Survived a hawkish FOMC on recession fears. I think gold took its cue from an inverted yield curve.

A historical review of the now-inverted 5s10 shows that the last two that happened (or were about to happen) were Y2K and before the GFC. This came after the FOMC, in the face of a more than 100 basis point rise in stocks and a blow to the dollar under pressure from Powell.
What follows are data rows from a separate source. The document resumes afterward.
/-! ### Bytes of the regions -/

/-- The context and slot whose word stands at a byte offset of engine island `m`'s store. -/
def State.storeSlot (s : State) (m off : Nat) : Option (Nat × Nat) :=
  let b := off / 256
  s.mix.store.findSome? (fun x =>
    if 2 ^ 20 ≤ x.1 ∨ islandOf xCTX x.1 ≠ m then none
    else (x.2.findIdx? (· = b)).map (fun i => (x.1, 64 * i + off / 4 % 64)))

/-- Raw memory that nothing has written reads zero: no frame has used it, and no test has left patterns in it (R397). -/
def State.rawZero (s : State) : Bool := s.nextId = 0 && s.bst.tested = []

/-- A byte of raw stage memory or of an engine store: the sample of a context that lies there, what a raw write left, zero
while no frame has come in since the wipe, and otherwise a free value (log 31). `k` numbers the draw. -/
def State.rawAt (s : State) (a k : Nat) : Byte :=
  let listed := SMap.val s.raw a (if s.rawZero then 0#8 else Config.rawByte k)
  if bitsOf a 63 60 ≠ 3 then listed
  else match s.storeSlot (bitsOf a 26 23) (bitsOf a 22 0) with
    | none => listed
    | some (c, i) => match (SMap.look s.mix.ctxs c).bind (fun d => SMap.look d.slots i) with
      | some (v, t) => (leBytes 4 (ofSigned 24 v + 2 ^ 24 * t)).getD (a % 4) 0#8
      | none => Config.rawByte k

/-- An access to an engine store reaches its island (R17). -/
def State.reachRaw (s : State) (a : Nat) : State := if bitsOf a 63 60 = 3 then s.reachEngine (bitsOf a 26 23) else s

/-- A read of `n` table bytes reaches the islands that hold the entries (R17). -/
def State.reachTables (s : State) (a n : Nat) : State :=
  (List.range n).foldl (fun t i => t.reachMix ((a + i) % 2 ^ 30 / 4 * 4)) s

/-- The island of an engine store is held in reset: a write there is discarded at its sender (R16). -/
def State.rawHeld (s : State) (a : Nat) : Bool := bitsOf a 63 60 = 3 && s.engineHeld (bitsOf a 26 23)

/-- The words of engine store bytes `[a, a + n)` that hold a parity error, by their byte offsets in the store. -/
def State.badWords (s : State) (a n : Nat) : List Nat :=
  (s.bad.filter (fun z => z.1 = badStore && z.2 / 2 ^ 21 = bitsOf a 26 23)).filterMap (fun z =>
    let w := z.2 % 2 ^ 21 * 4
    if w < bitsOf a 22 0 + n ∧ bitsOf a 22 0 < w + 4 then some w else none)

/-- A read of engine store bytes: how many precede the first beat of 64 bytes that fails for a parity error, which the engine island
reports (R180, R288). -/
def State.storeRead (s : State) (a n : Nat) : Nat × State :=
  let ws := s.badWords a n
  match (ws.map (fun w => w / 64)).min? with
  | none => (n, s)
  | some b => (64 * b - bitsOf a 22 0, (ws.filter (fun w => w / 64 = b)).foldl (fun t w =>
      t.storeParity (storeIdx (bitsOf a 26 23) (w / 4))) s)

/-- `n` bytes from an address, and how many precede the first whose beat fails. -/
def State.dmaRead (s : State) (a n : Nat) : List Byte × Nat × State :=
  match s.regionOf a with
  | some .host => (cellsRead s.host.mem a n, n, s)
  | some (.cxl c) =>
    let off := a % 2 ^ 37
    (s.cxlRead c off n, ((s.badUnits c off n).map (fun b => b - off)).foldl min n, s.countRead c off n)
  | some .table =>
    let s := s.reachTables a n
    ((List.range n).map (fun i => (leBytes 4 (s.bar2Read ((a + i) % 2 ^ 30 / 4 * 4))).getD ((a + i) % 4) 0#8), n, s)
  | some (.frames _) => ([], 0, s)
  | some _ =>
    let s := (s.reachRaw a).reachRaw (a + n - 1)
    let (i, s) := if bitsOf a 63 60 = 3 then s.storeRead a n else (n, s)
    ((List.range n).map (fun i => s.rawAt (a + i) (s.draws + i)), i, { s with draws := s.draws + n })
  | none => ([], 0, s)

/-- A byte written raw. -/
def State.rawByte (s : State) (a : Nat) (b : Byte) : State :=
  { s with raw := if s.rawZero then SMap.putD s.raw a b 0#8 else SMap.put s.raw a b }

/-- A word written raw: where a context's sample lies, the sample changes. A word of an engine store then holds good parity
(R180). -/
def State.rawWord (s : State) (a : Nat) (l : List Byte) : State :=
  let s := if bitsOf a 63 60 = 3 then s.clearBad badStore (storeIdx (bitsOf a 26 23) (bitsOf a 22 2)) else s
  match if bitsOf a 63 60 = 3 then s.storeSlot (bitsOf a 26 23) (bitsOf a 22 0) else none with
  | some (c, i) =>
    match SMap.look s.mix.ctxs c with
    | some d =>
      let v := leNum l
      let d := { d with slots := SMap.put d.slots i (toSigned 24 v, bitsOf v 31 24) }
      s.modMix (fun m => { m with ctxs := SMap.put m.ctxs c d })
    | none => s
  | none => (List.range l.length).foldl (fun t i => t.rawByte (a + i) (l.getD i 0#8)) s

/-- A raw write, which TEST admits in whole beats (R284). -/
def State.rawWrite (s : State) (a : Nat) (l : List Byte) : State :=
  (List.range (ceilDiv l.length 4)).foldl (fun t i => t.rawWord (a + 4 * i) (slice l (4 * i) 4)) s

/-- A table refuses a write: it is recorded. -/
def State.records (s : State) (f : State → State) : Bool :=
  0 < (f (s.setf F.REG_WI_COUNT.COUNT 0)).fld F.REG_WI_COUNT.COUNT

/-- Whole dwords written to the tables, up to the first that a table refuses: how many bytes were accepted. -/
def State.tableStore (s : State) (ch a : Nat) : (fuel : Nat) → List Byte → Nat × State
  | 0, _ => (0, s)
  | k + 1, l =>
    let off := a % 2 ^ 30
    let w := fun (t : State) => t.bar2Write ⟨.dma4, s.chOwner ch, off, ch⟩ off (leNum (l.take 4))
    if s.records w then (0, w s)
    else
      let (n, t) := State.tableStore (w s) ch (a + 4) k (l.drop 4)
      (n + 4, t)

/-- Bytes written from an address: how many were accepted. -/
def State.dmaWrite (s : State) (ch a : Nat) (l : List Byte) : Nat × State :=
  match s.regionOf a with
  | some .host => (l.length, s.modHost (fun h => { h with mem := cellsWrite h.mem a l }))
  | some (.cxl c) => (l.length, s.cxlWrite c (a % 2 ^ 37) l)
  | some .table => s.tableStore ch a (l.length / 4) l
  | some (.frames _) => (l.length, s)
  | some _ => (l.length, if s.rawHeld a then s.xingDiscard (16 + bitsOf a 26 23) else (s.reachRaw a).rawWrite a l)
  | none => (0, s)

/-! ### Bursts (R281, R282, R285, R287, R288) -/

/-- The bytes of FILL for `n` addresses from `a`. -/
def fillBytes (fill a n : Nat) : List Byte := (List.range n).map (fun i => (leBytes 8 fill).getD ((a + i) % 8) 0#8)

/-- The length of the burst at loop offset `k`. -/
def Desc.burst (d : Desc) (k : Nat) : Nat :=
  let a := if d.toFrames then d.col k else if d.op = oCOMPARE ∧ ¬ d.cmpConst then d.srcAt k else d.dstAt k
  min (d.inner - d.col k) (512 - a % 512)

/-- The descriptor ends with a status after `good` bytes. -/
def ChDyn.stop (c : ChDyn) (status good : Nat) : ChDyn := { c with status := some status, good := good }

/-- The place of the first difference of two lists. -/
def firstDiff : List Byte → List Byte → Nat
  | x :: l, y :: r => if x = y then firstDiff l r + 1 else 0
  | _, _ => 0

/-- A burst of COMPARE. -/
def State.burstCompare (s : State) (ch : Nat) (d : Desc) : State :=
  let c := s.chan ch
  let n := d.burst c.done
  let (x, i, s) := if d.cmpConst then (fillBytes d.fill (d.dstAt c.done) n, n, s) else s.dmaRead (d.srcAt c.done) n
  let (y, j, s) := s.dmaRead (d.dstAt c.done) n
  let ok := min i j
  let k := firstDiff (x.take ok) (y.take ok)
  if k < ok then s.setChan ch { c.stop dOK (c.done + k) with mismatch := some (c.done + k) }
  else if ok < n then s.setChan ch (c.stop dBEAT (c.done + ok))
  else s.setChan ch { c with done := c.done + n, good := c.done + n }

/-- A burst of COPY or FILL to memory. -/
def State.burstWrite (s : State) (ch : Nat) (d : Desc) : State :=
  let c := s.chan ch
  let n := d.burst c.done
  let a := d.dstAt c.done
  let (x, i, s) := if d.op = oFILL then (fillBytes d.fill a n, n, s) else s.dmaRead (d.srcAt c.done) n
  let (k, s) := s.dmaWrite ch a (x.take i)
  let whole := if s.regionOf a = some .table then i / 4 * 4 else i
  if k < whole then s.setChan ch (c.stop (if s.regionOf a = some .table then dTABLE else dBEAT) (c.done + k))
  else if i < n then s.setChan ch (c.stop dBEAT (c.done + k))
  else s.setChan ch { c with done := c.done + n, good := c.done + n }

/-- The frame of a row is complete: it is enqueued to its handle, or discarded outside OPERATIONAL. -/
def State.endRow (s : State) (ch : Nat) (d : Desc) : State :=
  let c := s.chan ch
  if ¬ c.building ∨ s.op ≠ .operational then
    let s := s.dropRow ch
    (s.bump F.DMA_FRAME_STATE_DISCARD).setChan ch { s.chan ch with discarded := true }
  else
    let h := d.dst % 65536
    let s := s.dropRow ch
    if s.isBad rESH h then s.sidParity rESH h
    else if ¬ s.eshValid h then s.bump F.SID_FANOUT_DROP
    else
      let (f, s) := s.dmaFrame (s.eshPort h) c.row
      let s := s.countNoSeq f.rtag [h]
      let (y, s) := s.eshCopy h f f.rtag false (.host ch)
      let (ok, s) := s.offerTo y
      if ok then s.bump F.DMA_FRAMES_BUILT else s

/-- Cells for the frame of the next row are taken in OPERATIONAL; the channel waits while the pool has too few (R143). -/
def State.beginRow (s : State) (ch : Nat) (d : Desc) : Option State :=
  let p := s.eshPort (d.dst % 65536)
  let n := cellsOf (d.inner + 4)
  if s.op ≠ .operational then some s
  else if ¬ s.dmaRoom p n then none
  else
    let c := { s.chan ch with building := true, island := p / 4, cells := if 64 ≤ p then 0 else n }
    let q := s.island (p / 4)
    some ((s.setIsland (p / 4) { q with dmaUsed := q.dmaUsed + c.cells }).setChan ch c)

/-- A burst of a frame-space descriptor. -/
def State.burstFrame (s : State) (ch : Nat) (d : Desc) : State :=
  let start : Bool := d.col (s.chan ch).done = 0 && !(s.chan ch).building
  match if start then s.beginRow ch d else some s with
  | none => (s.setChState ch cWAITPOOL).bump F.QSH_DMA_POOL_WAIT (s.eshPort (d.dst % 65536))
  | some s =>
    let c := s.chan ch
    let n := d.burst c.done
    let (x, i, s) := s.dmaRead (d.srcAt c.done) n
    if i < n then (s.dropRow ch).setChan ch { (s.dropRow ch).chan ch with status := some dBEAT, good := c.done + i }
    else
      let s := s.setChan ch { c with done := c.done + n, good := c.done + n, row := c.row ++ x }
      if d.col (c.done + n) = 0 then s.endRow ch d else s

/-- One burst of channel `ch`. -/
def State.burst (s : State) (ch : Nat) : State :=
  match (s.chan ch).desc with
  | none => s
  | some d =>
    if d.toFrames then s.burstFrame ch d else if d.op = oCOMPARE then s.burstCompare ch d else s.burstWrite ch d

/-- The descriptor of a channel has bytes left to move. -/
def ChDyn.unfinished (c : ChDyn) : Bool := c.desc.any (fun d => c.done < d.total) && c.status.isNone

/-- Channel `ch` is ready for a burst. -/
def State.chReady (s : State) (ch : Nat) : Bool := s.chState ch = cRUNNING && (s.chan ch).unfinished

/-- The priority of what a channel runs. -/
def State.chPrio (s : State) (ch : Nat) : Nat := ((s.chan ch).desc.map (fun d => d.prio)).getD 0

/-- The highest priority that is ready. -/
def State.topPrio (s : State) : Nat := (((List.range 64).filter s.chReady).map s.chPrio).foldl max 0

/-- The scheduler's choice: the highest PRIO; among equals in round robin, from the channel after the last of that priority. -/
def State.nextChannel (s : State) : Option Nat :=
  let k := s.topPrio
  ((List.range 64).map (fun i => (SMap.val s.lastCh k 63 + 1 + i) % 64)).find? (fun ch => s.chReady ch && s.chPrio ch = k)

/-- DMA_BURST. -/
def execDmaBurst (s : State) : Host.Outcome State Fault Refusal :=
  .next (if s.phase ≠ .running then s
    else match s.nextChannel with
      | none => s
      | some ch => { s with lastCh := SMap.putD s.lastCh (s.chPrio ch) ch 63 }.burst ch)

/-- DMA_POOL_CELLS_AVAILABLE: the channel goes on when its pool holds the cells of its frame (R143). -/
def execDmaPoolCellsAvailable (ch : Nat) (s : State) : Host.Outcome State Fault Refusal :=
  atUnit (ch < 64) s
    (match (s.chan ch).desc with
     | none => s
     | some d =>
       if s.chState ch = cWAITPOOL ∧ s.dmaRoom (s.eshPort (d.dst % 65536)) (cellsOf (d.inner + 4)) then
         s.setChState ch cRUNNING
       else s)

/-- Bytes of the row that the beat holding its last byte at address `a` supplies. -/
def lastBeat (inner a : Nat) : Nat := min inner (a % 64 + 1)

/-- BEAT_ERROR: a beat of the running descriptor fails, the last one included when no byte is left to move (R288). -/
def State.beatError (s : State) (ch : Nat) : State :=
  let c := s.chan ch
  match c.desc with
  | none => s
  | some d =>
    if c.status.isSome then s
    else if c.done < d.total then
      let s := s.dropRow ch
      s.setChan ch ((s.chan ch).stop dBEAT c.done)
    else
      let a := if d.usesSrc then d.srcAt (d.total - 1) else d.dstAt (d.total - 1)
      s.setChan ch (c.stop dBEAT (d.total - lastBeat d.inner a))

def execBeatError (ch : Nat) (s : State) : Host.Outcome State Fault Refusal :=
  atUnit (ch < 64) s (if s.chState ch = cRUNNING ∨ s.chState ch = cPAUSING then s.beatError ch else s)

/-! ### Completion (R279, R280, R289, R291) -/

/-- The bytes of a completion record. -/
def recordOf (d : Desc) (c : ChDyn) (status good : Nat) (paused : Bool) (ns : Nat) : List Byte :=
  let flags := c.phase.toNat + c.mismatch.isSome.toNat * 2 + c.discarded.toNat * 4 + paused.toNat * 8
  leBytes 2 d.index ++ leBytes 2 d.tag ++ leBytes 1 status ++ leBytes 1 flags ++ [0, 0] ++ leBytes 8 good ++
    leBytes 8 (c.mismatch.getD (2 ^ 64 - 1)) ++ leBytes 4 (ns % 1000000000) ++ leBytes 4 (ns / 1000000000)

/-- The vector of channel `ch`'s records goes to its owner (R304). -/
def State.chVector (s : State) (ch : Nat) : State :=
  let v := s.chOwner ch
  if v = 0 then s.sendVec 0 (8 + ch) else s.sendVec v (1 + ch - s.fld F.HIF_VF_DMA.BASE 0 v)

/-- A read-back of the last byte at `a` is made after the last write to host, CXL, raw stage or engine-store memory. -/
def Desc.readsBack (d : Desc) : Bool := d.writes && !d.toFrames && bitsOf d.dst 63 60 ≠ 4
I think this reversal is the result of investors buying long-term TIPS to offset inflation risk; hence, the 10-year yield fell mechanically. I don’t see this as a sign of a recession, but as a reflection of inflation causing assets to underperform, so TIPS is considered a more solid bet.

Still, the main tool for tightening financial conditions is the real curve, and I continue to see real rates move significantly higher through 2022; therefore, higher reals should limit gold’s upside ambitions as a hawkish Fed should Every central bank has its doors open to maintain control over gold and fight inflation.

foreign exchange


Currency markets today have a mechanical tendency to chase risk, so I don’t really believe in a post-FOMC rally. Having said that, a hawkish Fed does open the door for a more hawkish ECB iteration, and as we’ve seen in past episodes of market pricing of NIRP, the euro has skyrocketed.

And since ceasefire trades are becoming more popular, especially in energy markets, I think EUR/USD may hold a bid. Lower energy prices are good for the EU economy and therefore good for the euro.